WHAT THE TASK REQUIRES:
Once the line with "mem := s.mem" is found in the entries below, print it and each following line exactly, stopping after the line with "Every v register"; print nothing else.

EXERCISE INPUT:
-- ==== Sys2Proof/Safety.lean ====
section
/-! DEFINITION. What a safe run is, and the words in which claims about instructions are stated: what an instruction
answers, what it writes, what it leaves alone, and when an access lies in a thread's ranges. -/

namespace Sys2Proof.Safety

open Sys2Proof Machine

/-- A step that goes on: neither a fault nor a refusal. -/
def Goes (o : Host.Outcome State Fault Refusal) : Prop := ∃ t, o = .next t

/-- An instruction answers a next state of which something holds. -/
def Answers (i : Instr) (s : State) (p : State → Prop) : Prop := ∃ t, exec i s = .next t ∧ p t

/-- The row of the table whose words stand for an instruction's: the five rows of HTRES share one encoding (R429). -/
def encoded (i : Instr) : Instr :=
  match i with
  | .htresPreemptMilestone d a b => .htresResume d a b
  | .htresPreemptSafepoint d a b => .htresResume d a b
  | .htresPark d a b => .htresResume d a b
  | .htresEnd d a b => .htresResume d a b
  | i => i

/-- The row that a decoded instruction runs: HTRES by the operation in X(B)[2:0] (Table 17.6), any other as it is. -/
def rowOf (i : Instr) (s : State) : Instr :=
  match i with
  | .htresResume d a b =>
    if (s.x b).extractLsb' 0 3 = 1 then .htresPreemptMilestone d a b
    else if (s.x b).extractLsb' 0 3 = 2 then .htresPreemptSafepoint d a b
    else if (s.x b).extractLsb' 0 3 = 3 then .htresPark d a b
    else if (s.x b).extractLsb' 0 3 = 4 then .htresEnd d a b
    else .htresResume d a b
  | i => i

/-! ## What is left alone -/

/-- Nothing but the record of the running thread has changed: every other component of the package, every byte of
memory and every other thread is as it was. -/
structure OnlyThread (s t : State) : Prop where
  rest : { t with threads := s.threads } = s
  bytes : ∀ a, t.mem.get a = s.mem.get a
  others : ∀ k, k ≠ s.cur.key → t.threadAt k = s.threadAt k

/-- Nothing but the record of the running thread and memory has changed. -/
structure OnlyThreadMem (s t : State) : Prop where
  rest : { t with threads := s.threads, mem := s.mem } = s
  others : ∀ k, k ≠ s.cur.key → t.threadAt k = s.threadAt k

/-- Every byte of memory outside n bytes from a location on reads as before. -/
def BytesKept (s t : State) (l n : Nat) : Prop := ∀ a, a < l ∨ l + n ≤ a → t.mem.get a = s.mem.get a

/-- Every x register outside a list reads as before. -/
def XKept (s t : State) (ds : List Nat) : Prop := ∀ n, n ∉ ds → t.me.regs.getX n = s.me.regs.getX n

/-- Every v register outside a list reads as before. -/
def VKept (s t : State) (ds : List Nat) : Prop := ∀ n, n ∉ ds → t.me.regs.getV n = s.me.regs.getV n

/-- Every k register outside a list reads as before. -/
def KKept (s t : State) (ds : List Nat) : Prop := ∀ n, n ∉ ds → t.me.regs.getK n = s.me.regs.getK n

WRITTEN SOLUTION:
  rest : { t with threads := s.threads, mem := s.mem } = s
  others : ∀ k, k ≠ s.cur.key → t.threadAt k = s.threadAt k

/-- Every byte of memory outside n bytes from a location on reads as before. -/
def BytesKept (s t : State) (l n : Nat) : Prop := ∀ a, a < l ∨ l + n ≤ a → t.mem.get a = s.mem.get a

/-- Every x register outside a list reads as before. -/
def XKept (s t : State) (ds : List Nat) : Prop := ∀ n, n ∉ ds → t.me.regs.getX n = s.me.regs.getX n

/-- Every v register outside a list reads as before. -/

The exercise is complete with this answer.